/-! ### Dirty lines -/

/-- The lines of a cluster's CLC that hold dirty bytes. -/
def State.dirtyLines (s : State) (k : Nat) : List Nat := ((s.clc k).filter (fun e => e.2.dirty != 0#64)).map (·.1)
/-- The lines of a die's RDC that hold dirty bytes. -/
def State.rdcDirtyLines (s : State) (d : Nat) : List Nat :=
  ((s.die d).rdc.filter (fun e => e.2.copy.dirty != 0#64)).map (·.1)

/-! ### Scopes -/

def Scope.rank : Scope → Nat
  | .wp => 0
  | .bk => 1
  | .cl => 2
  | .gp => 3
  | .di => 4
  | .dv => 5
  | .sy => 6

/-- The scope at which group scope acts (07 R167). -/
def gpScope (s : State) (l : Launch) : Scope :=
  let cs := (List.range 1024).filter (fun c => l.hdr.cmask.getLsbD c && (s.lpt c).isSome)
  match cs with
  | [] => .dv
  | c :: t =>
    if t.all (fun x => s.clusterOf x = s.clusterOf c) then .cl
    else if t.all (fun x => s.siteOf x = s.siteOf c) then .di else .dv

/-- The scope in force for a block. -/
def effScope (s : State) (b : Block) (sc : Scope) : Scope :=
  if sc = .gp then (match s.launch? b.lid with
    | some l => gpScope s l
    | none => .dv) else sc

/-- The block is a member of a VALID group-table entry (02 R54). -/
def groupOk (s : State) (b : Block) (g : Nat) : Bool :=
  match s.launch? b.lid with
  | none => false
  | some l => match (Launch.groups l)[g]? with
    | none => false
    | some e => GroupD.member e b.bid.toNat

/-! ### Releases and acquires -/

/-- Lines that the write buffers of a core hold stores of. -/
def Core.wbLines (c : Core) : List Nat := ((c.wb.flatMap (·.2)).flatMap (fun e => e.bytes.map (fun x => x.1 / 64))).eraseDups

/-- The cores whose writes a release of a core at a scope takes along: a warp may know a write of any of them that its load of a
later write told it of (07 R172, R174; log 80). -/
def State.coresOf (s : State) (core : Nat) (sc : Scope) : List Nat :=
  (core :: s.cores.map (·.1)).eraseDups.filter (fun c =>
    if Scope.rank sc ≤ 2 then s.clusterOf c = s.clusterOf core else Scope.rank sc ≥ 5 || s.dieOf c = s.dieOf core)

/-- The clusters whose dirty lines a release of a core at .di or wider takes along (07 R174, R176). -/
def State.clustersOf (s : State) (core : Nat) (sc : Scope) : List Nat :=
  (s.clusterOf core :: s.clcs.map (·.1)).eraseDups.filter (fun k => Scope.rank sc ≥ 5 || k / 34 = s.dieOf core)

/-- What a release at a scope needs can be done now: the write buffers find room in the CLCs, every line that it pushes is free
and its home can be reached, and no eviction is still on its way with bytes that the warp may know (07 R174, R176). -/
def releaseReady (s : State) (core : Nat) (sc : Scope) : Bool :=
  let cs := s.coresOf core sc
  let free := fun (d : Nat) (ls : List Nat) => ls.all (fun l => !s.lineBusy l && s.reaches d (s.homeOf l))
  if Scope.rank sc ≤ 1 then true
  else cs.all (fun c => ((cs.foldl drainAll s).core c).wb.all (·.2.isEmpty)) && (Scope.rank sc ≤ 2 ||
    (cs.all (fun c => free (s.dieOf c) (s.core c).wbLines) && (s.clustersOf core sc).all (fun k => free (k / 34) (s.dirtyLines k)) &&
     (Scope.rank sc < 5 || (s.dies.all (fun d => free d.1 (s.rdcDirtyLines d.1)) &&
        !s.net.any (fun m => m.evictor.isSome && !m.bytes.isEmpty && incOk s m)))))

○ ○ ○ ○ ○ ○ ○

The lines from the one containing "later write told" through the final line of the listing above are all you should set down, exactly as written.

later write told it of (07 R172, R174; log 80). -/
def State.coresOf (s : State) (core : Nat) (sc : Scope) : List Nat :=
  (core :: s.cores.map (·.1)).eraseDups.filter (fun c =>
    if Scope.rank sc ≤ 2 then s.clusterOf c = s.clusterOf core else Scope.rank sc ≥ 5 || s.dieOf c = s.dieOf core)

/-- The clusters whose dirty lines a release of a core at .di or wider takes along (07 R174, R176). -/
def State.clustersOf (s : State) (core : Nat) (sc : Scope) : List Nat :=
  (s.clusterOf core :: s.clcs.map (·.1)).eraseDups.filter (fun k => Scope.rank sc ≥ 5 || k / 34 = s.dieOf core)

/-- What a release at a scope needs can be done now: the write buffers find room in the CLCs, every line that it pushes is free
and its home can be reached, and no eviction is still on its way with bytes that the warp may know (07 R174, R176). -/
def releaseReady (s : State) (core : Nat) (sc : Scope) : Bool :=
  let cs := s.coresOf core sc
  let free := fun (d : Nat) (ls : List Nat) => ls.all (fun l => !s.lineBusy l && s.reaches d (s.homeOf l))
  if Scope.rank sc ≤ 1 then true
  else cs.all (fun c => ((cs.foldl drainAll s).core c).wb.all (·.2.isEmpty)) && (Scope.rank sc ≤ 2 ||
    (cs.all (fun c => free (s.dieOf c) (s.core c).wbLines) && (s.clustersOf core sc).all (fun k => free (k / 34) (s.dirtyLines k)) &&
     (Scope.rank sc < 5 || (s.dies.all (fun d => free d.1 (s.rdcDirtyLines d.1)) &&
        !s.net.any (fun m => m.evictor.isSome && !m.bytes.isEmpty && incOk s m)))))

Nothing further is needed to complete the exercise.